What this task involves: Copy, exactly and without additions, every line in the records below from the one holding "decide ((slate (raf" through the one holding "gives (exec (.kSlice 3 0) (streamed [(true, true)]))", both ends included.

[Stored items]

■ ■ ■

theorem test_ThreadMemory_5 : (decide (8 < fld (atomW 0x14 2 0 9) 0 4) || false) = true ∧
    ans (exec (.yatom (.thr 3 6) (atomW 0x14 2 0 9)) atomSt) (fun t => decide ((yslot (raf t 3) 6).cause = 1)) = true ∧
    issues (winThr [0] 0x1000 7) (atomDev 0x14 2 0 0) (mkForm [45, 39, 33] (maskOf 5 22 ||| maskOf 0 4) false true) [0] = true ∧
    atomFault (winThr [0] 0x1000 7) 3 true 0x1000 8 = none ∧
    ans (exec (.yatom (.thr 3 6) (atomDev 0x14 2 0 0)) { winThr [0] 0x1000 7 with mem := writeBytes [] 0x1000 [30] }) (fun t =>
      decide (tr t 0 4 = 30 ∧ readBytes t.mem 0x1000 2 = [37, 0])) = true ∧
    ans (exec (.yatom (.thr 3 6) (atomDev 0x14 2 0 0)) (setSyn (winThr [0] 0x1000 7) 0x1000 poisonSyn)) (fun t =>
      decide ((yslot (raf t 3) 6).cause = 7)) = true ∧
    ans (exec (.yatom (.thr 3 6) (atomDev 0x14 2 0 0)) (laneTest (winThr [0] 0x1000 7))) (fun t =>
      decide ((raf t 3).reads.length = 1)) = true ∧
    atomFault (winThr [0] 0x1001 7) 3 true 0x1001 8 = some 4 ∧
    ans (exec (.yatom (.thr 3 6) (atomDev 0x14 2 0 0)) (winThr [0] 0x1001 7)) (fun t =>
      decide ((yslot (raf t 3) 6).cause = 4)) = true := by decide +kernel

theorem test_CountersAndNotices_8 : bitOf (iw 6 0 4 1 2) 16 = false ∧ iRd (iw 6 0 4 1 2) ≠ 0 ∧
    ans (exec (.cadd (.seq 3) (iw 6 0 4 1 2)) (winSt 0x1000 5)) (fun t => decide ((raf t 3).cause = 1)) = true ∧
    (counterFault (winSt 0x1001 5) 3 0x1001 true).isSome = true ∧
    ans (exec (.cadd (.seq 3) caddW) (winSt 0x1001 5)) (fun t => decide ((raf t 3).cause = 4)) = true ∧
    fld (iw 6 1 0 1 2 1) 0 9 < 2 ∧
    ans (exec (.cwatch (.seq 3) (iw 6 1 0 1 2 1)) (winSt 0x1000 5)) (fun t => decide ((raf t 3).cause = 1)) = true ∧
    (counterFault (winSt 0x1001 5) 3 0x1001 false).isSome = true ∧
    ans (exec (.cwatch (.seq 3) (iw 6 1 0 1 2 9)) (winSt 0x1001 5)) (fun t => decide ((raf t 3).cause = 4)) = true ∧
    portHeld (laneTest (winSt 0x1000 5)) 3 = true ∧
    gives (exec (.cwatch (.seq 3) (iw 6 1 0 1 2 9)) (laneTest (winSt 0x1000 5))) (laneTest (winSt 0x1000 5)) = true := by
  decide +kernel

theorem test_CountersAndNotices_9 : noticeBad (iw 7 0 4 1 0 (511 + 512)) = true ∧
    seqIss (seqSt 0 0) 3 (iw 7 0 4 1 0 (511 + 512)) (mkForm [45, 39] (maskOf 0 12) true false) = true ∧
    ans (exec (.poll (.seq 3) (iw 7 0 4 1 0 (511 + 512))) (seqSt 0 0)) (fun t => decide ((raf t 3).cause = 1)) = true ∧
    ans (exec (.nclr (.seq 3) (iw 7 2 0 0 0 (511 + 512))) (seqSt 0 0)) (fun t => decide ((raf t 3).cause = 1)) = true ∧
    ans (exec (.polli (.seq 3) (iw 7 1 4 0 0 (511 + 512) + 0x8000000000000) 5) (seqSt 0 0)) (fun t => decide ((raf t 3).cause = 1)) = true ∧
    ans (exec (.polli (.seq 3) (iw 7 1 4 0 0 8 + 0x8000000000000) 5) (seqSt 0 0)) (fun t =>
      decide ((raf t 3).wait = .poll 4 8 1 true true ∧ t.time.timeouts = [{ reader := 3, due := 69 }])) = true := by
  decide +kernel

theorem test_SlateIssue_3 : (∃ i ∈ namedSlates (slateDesc (sDesc 1 1)), 4 ≤ (onSlate (raf (modRaf (descSt (sDesc 1 1)) 3 fun r =>
      { r with scmds := List.replicate 4 (scmd 1) }) 3) (nth (enPhys (descSt (sDesc 1 1)) 3) i 0)).length) ∧
    ans (exec (.slate (.seq 3) (iw 4 0 0 1)) (modRaf (descSt (sDesc 1 1)) 3 fun r => { r with scmds := List.replicate 4 (scmd 1) }))
      (fun t => decide ((raf t 3).pc = 0x48)) = true := by decide +kernel

/-- A command whose operands are all zero leaves the bank; one in a dwell waits. -/
theorem test_SlateWork_5 : (slate (raf (modRaf slateRun 3 fun r => setSlate r 0 { dwell := true }) 3) 0).dwell = true ∧
    gives (exec (.kSlice 3 0) (modRaf slateRun 3 fun r => setSlate r 0 { dwell := true }))
      (modRaf slateRun 3 fun r => setSlate r 0 { dwell := true }) = true ∧
    ans (exec (.kSlice 3 0) (modRaf slateRun 3 fun r => setSlate r 0 { acc0 := [(5, 1)] })) (fun t =>
      decide ((slate (raf t 3) 0).acc0 = [(5, 1)])) = true := by decide +kernel

/-- Streamed weights: no gate of the share yet, a share wholly absent, and one whose bytes have not come. -/
def streamed (g : List (Bool × Bool)) : State :=
  slateSt { scmd 1 with desc := { (scmd 1).desc with wsrc := false }, started := true, gates := [(0, g)] }

theorem test_SlateWork_6 : gives (exec (.kSlice 3 0) (streamed [])) (streamed []) = true ∧
    ans (exec (.kSlice 3 0) (streamed [(false, false)])) (fun t => decide ((raf t 3).scmds.map (fun m => m.prog) = [[(0, 32)]])) = true ∧
    gives (exec (.kSlice 3 0) (streamed [(true, true)])) (streamed [(true, true)]) = true := by decide +kernel

theorem test_StreamIssue_3 : (chan (raf (chanSt { st := .busy, queue := List.replicate 8 { ws := stDesc 16, offOk := true } }) 3) 5).queue.length = 8 ∧
    gives (exec (.str (.seq 3) strW) (chanSt { st := .busy, queue := List.replicate 8 { ws := stDesc 16, offOk := true } }))
      (chanSt { st := .busy, queue := List.replicate 8 { ws := stDesc 16, offOk := true } }) = true := by decide +kernel

/-- A source in bay space that window 0 lets rafter 3 read. -/
def movingBay (s : State) : State := modRaf (rgSet s .rafnWink 3 0 (mkWord [(62, 2, 3), (26, 24, 0), (0, 24, 0x17C00)])) 3 fun r =>
  setChan r 5 { st := .busy, queue := [{ ws := stDevice, offOk := true }] }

■ ■ ■

Response area:
      decide ((slate (raf t 3) 0).acc0 = [(5, 1)])) = true := by decide +kernel

/-- Streamed weights: no gate of the share yet, a share wholly absent, and one whose bytes have not come. -/
def streamed (g : List (Bool × Bool)) : State :=
  slateSt { scmd 1 with desc := { (scmd 1).desc with wsrc := false }, started := true, gates := [(0, g)] }

theorem test_SlateWork_6 : gives (exec (.kSlice 3 0) (streamed [])) (streamed []) = true ∧
    ans (exec (.kSlice 3 0) (streamed [(false, false)])) (fun t => decide ((raf t 3).scmds.map (fun m => m.prog) = [[(0, 32)]])) = true ∧
    gives (exec (.kSlice 3 0) (streamed [(true, true)])) (streamed [(true, true)]) = true := by decide +kernel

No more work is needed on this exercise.